Sunday, February 9, 2014

INTERVIEW: American Developer Michael Capponi talks Helping Haiti Rebuild on Ocean Drive

On January 12, 2010, an earthquake devastated Haiti. Add to that a history of corruption, recent outbreaks of cholera, and a 2012 tropical storm, and parts of the country have become an ecological and economic disaster. Florida developer Michael Capponi took his first trip to Haiti to help the victims just after the earthquake; in 2011 he started his own nonprofit, called the Haiti Empowerment Mission, which provides the citizens of Haiti with the tools and education to break free from dependency.
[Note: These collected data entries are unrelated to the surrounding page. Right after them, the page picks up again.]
/-- At most seven replies wait, in the order of the frames they answer; the group addresses, the counts and the next stamp lie in
their ranges, and a frame in progress is not complete. -/
def LineOk (l : Line) : Prop :=
  l.waiting.length ≤ maxWaiting ∧ l.waiting.Pairwise (fun a b => a.seq ≤ b.seq) ∧ l.nextStamp < 65536
    ∧ (∀ g, l.groupA = some g ∨ l.groupB = some g → 64 ≤ g ∧ g ≤ 126) ∧ (∀ g, l.groupA = some g → l.groupB ≠ some g)
    ∧ l.trunc ≤ 255 ∧ l.crc ≤ 255 ∧ l.busy ≤ 255 ∧ ∀ got, l.rx = .inFrame got → GatheringOk got

/-! ### Frames and the chain (R53, R115 to R120, R130, R136) -/

/-- The position is sent frames: it is ACTIVE or FAILING. -/
def takesPackets (s : State) (p : Pos) : Prop := (s.chain.recs.get p).state = .active ∨ (s.chain.recs.get p).state = .failing

/-- What the frame state says of the frame record and the stripe store, and that an IDLE frame state leaves no eligible panel
marked. -/
def FrameOk (s : State) : Prop :=
  (s.coder.state = .idle → s.coder.record = none ∧ s.coder.stripes = [] ∧ Pos.all.any (frameTakes s) = false)
    ∧ (s.coder.state ≠ .idle → s.coder.record.isSome = true) ∧ s.coder.number ≤ 255 ∧ s.coder.palette.length = 16

/-- What holds the chain fits the board mode and the frame state, and no packet of a frame is outstanding or still to be sent to a
position that is ABSENT or FAULTED. -/
def ChainOk (s : State) : Prop :=
  match s.chain.work with
  | .idle => True
  | .enumerating => s.board.mode = .enumerating
  | .delivering out rest _ =>
    s.coder.state = .delivering ∧ (∀ o, out = some o → takesPackets s (itemPos o.item)) ∧ ∀ it ∈ rest, takesPackets s (itemPos it)
  | .probing _ _ _ => True

/-- A board without geometry has no placement and no frame; while a frame is coded or waits for the chain, its panels are sent
packets. -/
def BoardOk (s : State) : Prop :=
  (isConfigured s.board.mode = false → s.coder.state = .idle ∧ s.board.places = Per8.all none)
    ∧ ((∀ o rest g, s.chain.work ≠ .delivering o rest g) → ∀ r, s.coder.record = some r → ∀ e ∈ r.entries, takesPackets s e.pos)

/-- The frame coder, the chain controller and the board fit one another. -/
def DeliveryOk (s : State) : Prop := FrameOk s ∧ ChainOk s ∧ BoardOk s

/-- Everything above. -/
def Inv (s : State) : Prop :=
  TableOk s.table ∧ BatchOk s.batch ∧ SupervisorOk s.sup ∧ ClockOk s.clock ∧ PermissionOk s ∧ OverlaysOk s.overlays ∧ PhrasesOk s.phrases
    ∧ FontsOk s.fonts ∧ LightOk s.light ∧ NoticesOk s.notices ∧ DeliveryOk s ∧ LayoutOk s.board ∧ LineOk s.line

/-! ### Outcomes that statements compare with -/

/-- The outcome of a request that leaves the blocks as `s` and ends with an answer (R163, R170). -/
def answered (v : Via) (c : Instr) (a : Admitted) (ans : Answer) (s : State) : Result :=
  .next (finish v (requestKind c) a.seq a.lost ans s)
Here, Capponi tells Ocean Drive how he’s helping to rebuild the country, and a small coastal town called Jacmel:

What’s the meaning of the Haiti Empowerment Mission?
Michael Capponi: Haiti is a very complex situation where, for hundreds of years, they’ve never really had an opportunity to learn how to be independent, so it’s been a nation very dependent on foreign aid. I wanted to create a situation where we could empower the people of Haiti by teaching them. It could be anything from harvesting coffee to making jewelry to putting the children in a private school, or just teaching the residents about working at a hotel. So it’s to empower people to become self-sustaining. We put a lot of them in a hospitality school. The more I went to Haiti, I started understanding the problem was a lot bigger than a large group of people who lost their homes in an earthquake and just needed to be put back in their homes.